For more information about all of these updates, see DRS Enhancements in vSphere 6.7.

VMware’s AI-based Performance Tool Can Improve Itself Automatically

PerfPsychic  our AI-based performance analyzing tool, enhances its accuracy rate from 21% to 91% with more data and training when debugging vSAN performance issues. What is better, PerfPsychic can continuously improve itself and the tuning procedure is automated. Let’s examine how we achieve this in the following sections.

How to Improve AI Model Accuracy

Three elements have huge impacts on the training results for deep learning models: amount of high-quality training data, reasonably configured hyperparameters that are used to control the training process, and sufficient but acceptable training time. In the following examples, we use the same training and testing dataset as we presented in our previous blog.

Amount of Training Data

The key of PerfPsychic is to prove the effectiveness of our deep learning pipeline, so we start by gradually adding more labeled data to the training dataset. This is to demonstrate how our models learn from more labeled data and improve their accuracy over time. Figure 1 shows the results where we start from only 20% of the training dataset and gradually label 20% more each time. It shows a clear trend that as more properly labeled data is added, our model learns and improves its accuracy, without any further human intervention. The accuracy is improved from around 50% when we have only about 1,000 data points to 91% when we have the full set of 5,275 data points. Such accuracy is as good as a programmatic analytic rule that took us three months to tune manually.

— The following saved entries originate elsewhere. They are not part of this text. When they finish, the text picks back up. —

-- ==== Sys2Proof/Laws/KeptCmds.lean ====
section
/-! SUPPORT. What each operation leaves alone (Laws/Kept.lean): commands in flight, the front end, the tallies, the reduce units. -/

namespace Sys2Proof.Laws

open Sys2Proof Sys2Proof.Machine Sys2Proof.Safety

/-! ## Cmds -/

@[simp] theorem endTags_kept (c : Cmd) (s : State) : kept (endTags c s) = kept s := by
  simp [endTags]

@[simp] theorem endSlots_kept (id : Nat) (s : State) : kept (endSlots id s) = kept s := by
  simp [endSlots]

@[simp] theorem freeStones_kept (mine : MillWork → Bool) (s : State) : kept (freeStones mine s) = kept s := by
  simp [freeStones]

@[simp] theorem dropMatrices_kept (hit : Matrix → Bool) (s : State) : kept (dropMatrices hit s) = kept s := by
  simp [dropMatrices]

@[simp] theorem endMill_kept (id : Nat) (s : State) : kept (endMill id s) = kept s := by
  simp [endMill]

@[simp] theorem leaveMill_kept (id : Nat) (s : State) : kept (leaveMill id s) = kept s := by
  simp [leaveMill]

@[simp] theorem endSync_kept (ch : BitVec 21) (s : State) : kept (endSync ch s) = kept s := by
  unfold endSync; (repeat' split) <;> simp

@[simp] theorem countStopped_kept (st : BitVec 8) (q : Option (BitVec 6)) (s : State) : kept (countStopped st q s) = kept s := by
  unfold countStopped; (repeat' split) <;> simp

@[simp] theorem finish_kept (id : Nat) (st : BitVec 8) (dev : BitVec 9) (result : Word) (s : State) : kept (finish id st dev result s) = kept s := by
  unfold finish; (repeat (first | (simp; done) | (refine (modCmd_kept _ _ _ (by intro c; rfl)).trans ?_) | (refine (modCmd_kept _ _ _ (by intro c; (repeat' split) <;> rfl)).trans ?_) | (refine (congrArg toStill (modCmd_kept _ _ _ (by intro c; rfl))).trans ?_) | (intro _) | simp | split))

@[simp] theorem unqueue_kept (id : Nat) (s : State) : kept (unqueue id s) = kept s := by
  unfold unqueue; (repeat' split) <;> simp

@[simp] theorem endStopped_kept (id : Nat) (st : BitVec 8) (s : State) : kept (endStopped id st s) = kept s := by
  unfold endStopped; (repeat (first | (simp; done) | (refine (modCmd_kept _ _ _ (by intro c; rfl)).trans ?_) | (refine (modCmd_kept _ _ _ (by intro c; (repeat' split) <;> rfl)).trans ?_) | (refine (congrArg toStill (modCmd_kept _ _ _ (by intro c; rfl))).trans ?_) | (intro _) | simp | split))

@[simp] theorem takeQuerySlot_kept (id d : Nat) (s : State) : kept (takeQuerySlot id d s) = kept s := by
  unfold takeQuerySlot; (repeat' split) <;> simp

@[simp] theorem authQuery_kept (id : Nat) (d : BitVec 9) (q : Txn) (s : State) : kept (authQuery id d q s).2 = kept s := by
  unfold authQuery
  simp only []
  (repeat' split) <;> simp

@[simp] theorem setFate_kept (id : Nat) (d : BitVec 9) (f : SigFate) (s : State) : kept (setFate id d f s) = kept s :=
  modCmd_kept _ _ _ fun _ => rfl

@[simp] theorem postQuery_kept (id : Nat) (t : Target) (q : Txn) (s : State) : kept (postQuery id t q s) = kept s := by
  simp [postQuery]

@[simp] theorem sendQuery_kept (id : Nat) (t : Target) (s : State) : kept (sendQuery id t s) = kept s := by
  unfold sendQuery
  simp only []
  (repeat' split) <;> simp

Figure 1. Accuracy improvement over larger training datasets

Training Hyperparameters

We next vary several other CNN hyperparameters to demonstrate how they were selected for our models. We change only one hyperparameter at a time and train 1,000 CNNs using the configuration. We first vary a different number of iterations in training, namely for how many times we go through the training dataset. If the number of iterations is too few, the CNNs cannot be trained adequately and, if the iteration number is too large, training will take a much longer time and it also might end up overfitting to the training data. As shown in Figure 2, between 50 to 75 iterations is the best range, where 75 iterations achieve the best accuracy of 91%.

Figure 2. Number of training iterations vs. accuracy

We next vary the step size, which is our granularity to search for the best model. In practice, with a small step size, the optimization is so slow that it cannot reach the optimal point in a limited time. With a large step size, we risk passing optimal points easily. Figure 3 shows that, between 5e-3 to 7.5e-3, the model produces good accuracy, where 5e-3 predicts 91% of the labels correctly.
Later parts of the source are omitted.